It began back in 1984, when Sam Ridgway of the National Marine Mammal Foundation kept hearing people talking in the area of the white whale and dolphin enclosure. It sounded like two people in conversation, but whenever he checked the area, no one was around.
It happened to others as well, and workers at the Foundation's facility began thinking maybe the place was haunted. Or maybe there was some unusual acoustical conduit that was picking up sound from another area of the park and amplifying it near the enclosure. It always sounded distant, just below the ability to pick up precisely what was being said. The source of the muffled conversations remained a mystery.
Some time later Ridgway and colleagues were in the enclosure area when a diver surfaced from the tank to ask an odd question... "Who told me to get out?" A white whale named NOC seemed intent upon taking the blame. Sure, there have been sailor's tales since time immemorial of whales who could talk, but not many people were inclined to believe them.
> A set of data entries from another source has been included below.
/-- The first word of a loaded image is what is read at address 0 (R48, R182). -/
theorem progRead_image_zero {s : State} {w : Nat} {words : List Nat}
    (h : imageOk s.cfg.progSize (w :: words) = true) :
    (s.setProg (imageCells 0 (w :: words))).progRead 0#13 = BitVec.ofNat 14 w := by
  obtain ⟨hfits, _⟩ := imageOk_iff.mp h
  have hsize : 0 < s.cfg.progSize := Nat.zero_lt_of_lt hfits
  have hcell : cellFind (imageCells 0 (w :: words)) 0 = some (BitVec.ofNat 14 w) := cellFind_image _ 0
  simp [State.progRead, State.setProg, hsize, hcell]

/-- The first step of a ready machine at address 0 runs the word read there (R80, R184). -/
theorem step_from_zero {s : State} {w : InsnWord} {i : Instr} (hr : s.ready = true) (hpc : s.pc = 0#13)
    (hread : s.progRead 0#13 = w) (hd : decode w = .ok i) : step s = exec i { s with ir := w, pc := 1#13 } := by
  rw [← hpc] at hread
  have hfetch : s.fetch = { s with ir := w, pc := 1#13 } := by
    rw [State.fetch, hread, incPc_eq, setIr_pc, hpc]
    rfl
  rw [step_of_decode hr (hread ▸ hd), hfetch]

/-- Settles O32: either order gives the reset state with the image as program memory, which is ready with PC 0. -/
theorem bootRunsTheImageFromAddressZero : Obligations.BootRunsTheImageFromAddressZero := by
  intro s w words i himage hd
  have himage' : imageOk s.hostReset.cfg.progSize (w :: words) = true := by rwa [hostReset_cfg]
  refine ⟨s.hostReset.setProg (imageCells 0 (w :: words)), ?_, load_of_imageOk himage', ?_⟩
  · rw [load_of_imageOk himage, Except.map, hostReset_setProg]
  · exact step_from_zero (hostReset_ready s) (hostReset_pc s) (progRead_image_zero himage') hd

end Sys2Proof.Machine
end

section
/-! Proof of the statement of spec/10_state.md section 9: `State.reset`, which lists no cell, is what the host's operations
answer. A memory in canonical form is empty as soon as it reads everywhere as if unlisted, so the bytes decide. -/

namespace Sys2Proof.Machine

/-- In canonical form only the empty memory reads everywhere as if unlisted. -/
theorem Memory.eq_nil_of_read_eq_unlisted {u : Nat → Byte} {bound : Nat} : ∀ {m : Memory}, Memory.wf u bound m →
    (∀ a < bound, Memory.read u m a = u a) → m = []
  | [], _, _ => rfl
  | (a, v) :: rest, ⟨_, hcells⟩, hread => by
    obtain ⟨hbound, hlisted⟩ := hcells (a, v) List.mem_cons_self
    have hv : Memory.read u ((a, v) :: rest) a = v := by simp [Memory.read, cellFind]
    exact absurd (hv.symm.trans (hread a hbound)) hlisted

/-- A memory filled with what its unlisted addresses read as lists nothing. -/
theorem fillCells_unlisted (u : Nat → Byte) (n : Nat) : fillCells u u n [] = [] :=
  Memory.eq_nil_of_read_eq_unlisted (fillCells_wf (empty_wf u n) n (Nat.le_refl n))
    fun a ha => by rw [read_fillCells, if_pos ha]

/-- What an unlisted cell of data memory reads as: an SFR's reset value (R16, R35), else the choice of log 5. -/
theorem ramUnlisted_eq (pa : Nat) : ramUnlisted pa = if pa % 128 < 12 then sfrAfterReset pa else resetGpr := by
  by_cases hlisted : pa = 0x03 ∨ pa = 0x83 ∨ pa = 0x81 ∨ pa = 0x85 ∨ pa = 0x86
  · obtain rfl | rfl | rfl | rfl | rfl := hlisted <;> rfl
  · simp only [not_or] at hlisted
    simp [ramUnlisted, sfrAfterReset, hlisted, Nat.lt_succ_iff]

/-- Reset after power-on leaves every byte as an unlisted cell reads, when the GPRs power on as log 5 chooses. -/
theorem powerOn_hostReset_memRead (cfg : Config) (ee : Nat → Byte) (pa : PhysAddr) :
    (State.powerOn cfg (fun _ => resetGpr) ee).hostReset.memRead pa = ramUnlisted pa.toNat := by
  rw [hostReset_memRead_eq, powerOn_read, powerOnByte_eq, ramUnlisted_eq]
  by_cases hsfr : pa.toNat % 128 < 12
  · rw [if_pos hsfr, if_pos hsfr]
  · simp only [if_neg hsfr]

/-- Reset after power-on lists no cell of data memory, when the GPRs power on as log 5 chooses. -/
theorem powerOn_hostReset_ram (cfg : Config) (ee : Nat → Byte) :
    (State.powerOn cfg (fun _ => resetGpr) ee).hostReset.ram = [] := by
  obtain ⟨⟨hram, _⟩, _⟩ := hostReset_inv (powerOn_inv cfg (fun _ => resetGpr) ee)
  refine Memory.eq_nil_of_read_eq_unlisted hram fun a ha => ?_
  have hread := powerOn_hostReset_memRead cfg ee (BitVec.ofNat 8 a)
  rwa [State.memRead, BitVec.toNat_ofNat, Nat.mod_eq_of_lt ha] at hread

/-- Power-on fills the EEPROM as log 6 chooses, so it lists no cell. -/
theorem powerOn_eeprom (cfg : Config) (gpr : FileAddr → Byte) :
    (State.powerOn cfg gpr eepromUnlisted).eeprom = [] :=
  fillCells_unlisted eepromUnlisted cfg.eepromSize

/-- The reset of a state is `State.reset` when it lists no cell, for reset itself writes the registers of R35. -/
theorem hostReset_eq_of_memories {s : State} (hcfg : s.cfg = defaultConfig) (hram : s.hostReset.ram = [])
    (heeprom : s.eeprom = []) (hprog : s.prog = []) : s.hostReset = State.reset := by
  rw [hostReset_ram] at hram
  rw [State.hostReset, hcfg, hram, heeprom, hprog, State.reset]

/-- Settles O30: the registers are those of R35, and neither data memory nor the EEPROM lists a cell. -/
theorem resetStateIsPowerOnThenReset : Obligations.ResetStateIsPowerOnThenReset :=
  (hostReset_eq_of_memories rfl (powerOn_hostReset_ram defaultConfig eepromUnlisted)
    (powerOn_eeprom defaultConfig fun _ => resetGpr) rfl).symm

end Sys2Proof.Machine
end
This time, they did.
The workers recorded NOC's sounds, which did reveal a rhythm similar to human speech and in frequencies several octaves below typical whale-to-whale communications. Given that whales normally produce sounds in an entirely different way than humans do, researchers went to work finding out just how NOC had managed to learn how to vocalize in another way...
NOC's voice prints were similar to human voice and unlike the whale's usual sounds, said Ridgway. "The sounds we heard were clearly an example of vocal learning by the white whale."
After 30 years living at the National Marine Mammal Foundation, NOC died five years ago. But his voice lives on in the recordings, and now we know the answer to the perennial question of what a whale would say to a human if he could speak - "Get out."